User Experience: The website should remain accessible with minimal disruption.
Latency: A slight increase in latency might be observed during the experiment due to load redistribution.
Resilience: The Auto Scaling Group should ensure that the workload is balanced, potentially launching a new instance if the stressed instance becomes unresponsive.

Performing the Experiment

Create an experiment template. Go to AWS FIS service in the AWS console.

Click on Create experiment template.

Under Specify template details, add a description and name. Choose the account you want to target, and click Next.

Now you need to add an Action. Give a name that reflects what you are supposed to do. For example, cpu-stress. In Action type, search aws:ssm:send-command/AWSFIS-Run-CPU-Stress.

Under Action Parameters, type the Document ARN as arn:aws:ssm:us-east-1::document/AWSFIS-Run-CPU-Stress and Document Parameters as {“DurationSeconds”:”120”}. Set the duration time as 15minutes and click Save.

Now we need to add a target. Provide a name for the target. Choose any of the instance Id that is running your application. This instance will be the target and FIS will perform CPU stress on this instance.

Click on Save. Review everything and click on Create template.

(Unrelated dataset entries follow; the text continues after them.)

-- ==== Sys2Proof/Machine/Advance.lean ====
section
/-! DEFINITION. ADVANCE: the LY/LYC comparator, the fixed-step loop, the dot step and the four mode entries with their
interrupt triggers (spec/40_mode_state_machine.md R100-R119). -/

namespace Sys2Proof.Machine

/-- LycCheck (R102): STAT[2] becomes LY = LYC, and an equality with LYC_IE set requests LCD_STAT. -/
def State.lycCheck (s : State) : State :=
  (s.setReg .stat (statWithCoincidence (s.reg .stat) (s.reg .ly == s.reg .lyc))).emit
    (lcdStatIf (s.reg .ly == s.reg .lyc && lycIrqEnable (s.reg .stat)))

/-- The mode target function (R105; line 153 is V-Blank, 90_conflicts.md C1). -/
def target (ly d : Nat) : Mode :=
  if Config.vblankFirstLine ≤ ly then .vblank
  else if d < Config.mode2End then .oamScan
  else if d < Config.mode3End then .drawing
  else .hblank

/-- The dot counter after one step: 4 more, and 0 at the end of the line (R104, R111). -/
def nextDot (d : Nat) : Nat :=
  if Config.dotsPerLine ≤ d + Config.dotsPerStep then 0 else d + Config.dotsPerStep

/-- LY after one step from dot counter `d`: the same but at the end of the line, where it goes one up, and from line 153
on to 0 (R104, R111, R112; for 154..255 the spec's own decision D16). -/
def nextLy (d : Nat) (ly : Byte) : Byte :=
  if Config.dotsPerLine ≤ d + Config.dotsPerStep then (if Config.lastLine ≤ ly.toNat then 0 else ly + 1) else ly

/-- The move of the position (LY, dot) in a dot step (R104, first half). -/
def State.tick (s : State) : State := (s.setReg .ly (nextLy s.dot (s.reg .ly))).setDot (nextDot s.dot)

/-- EnterMode (R107-R110). The events of mode 1 come in the order VBLANK, LCD_STAT, Notify (R110, R256, D8; log 15), and
VBLANK has no enable in the block (D7; log 15). -/
def State.enterMode (s : State) (m : Mode) : State :=
  match m with
  | .oamScan => (s.setMode .oamScan).emit (lcdStatIf (oamScanIrqEnable (s.reg .stat)))
  | .drawing => (s.setMode .drawing).clearFifos.renderLine s.line
  | .hblank  => (s.setMode .hblank).emit (lcdStatIf (hblankIrqEnable (s.reg .stat)))
  | .vblank  =>
    (s.setMode .vblank).emit
      (Event.interrupt .vblank :: (lcdStatIf (vblankIrqEnable (s.reg .stat)) ++ [Event.notifyVblankEntry]))

/-- The second half of a dot step: a mode is entered exactly when the target differs from the stored mode (R104, R106). -/
def State.settle (s : State) : State :=
  if target s.line s.dot = s.modeSt then s else s.enterMode (target s.line s.dot)

/-- DotStep (R104). -/
def State.dotStep (s : State) : State := s.tick.settle

/-- The fixed-step loop, `while acc >= 4: acc <- acc - 4; DotStep()` (R100, R103), at most `fuel` times round. -/
def State.runDots : Nat → State → State
  | 0, s => s
  | fuel + 1, s =>
    if Config.dotsPerStep ≤ s.acc then
      State.runDots fuel (s.setAcc (s.acc - Config.dotsPerStep)).dotStep
    else s

/-- ADVANCE(cycles) (R100): inert with the LCD off (R101; the cycles are discarded, D4; log 14), else LycCheck once,
then the cycles into the accumulator and out of it in steps of 4. The accumulator's quarter is as often as the loop can
go round. -/
def State.advance (s : State) (cycles : Nat) : State :=
  if s.lcdOn then State.runDots ((s.acc + cycles) / Config.dotsPerStep) (s.lycCheck.setAcc (s.acc + cycles))
  else s

/-- ADVANCE (R100). -/
def execAdvance (cycles : Nat) (s : State) : Host.Outcome State Fault Refusal := .next (s.advance cycles)

end Sys2Proof.Machine
end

To check the latency during this experiment, we will run a script that will highlight the latency of accessing the website to detect if there is any sort of drop. You can monitor the lag using this script at certain time intervals:

start_time=$(date +%s)
duration=$((15 * 60))  # 15 minutes in seconds

while true; do
    current_time=$(date +%s)
    elapsed_time=$((current_time - start_time))

    # Break the loop if the elapsed time exceeds the duration
    if [ "$elapsed_time" -ge "$duration" ]; then
        break
    fi

    # Make the curl request and capture response details
    timestamp=$(date +"%Y-%m-%d %H:%M:%S")
    result=$(curl -o /dev/null -s -w "%{http_code} %{time_total}" http://<load-balancer-dns>)
    http_code=$(echo $result | awk '{print $1}')
    latency=$(echo $result | awk '{print $2}')

    # Check if latency exceeds 0.01 seconds
    if (( $(echo "$latency > 0.01" | bc -l) )); then
        echo "$timestamp $result (Exceeded)" >> latency.log
    else
        echo "$timestamp $result" >> latency.log
    fi

    sleep 1
done

echo "Monitoring completed after 15 minutes."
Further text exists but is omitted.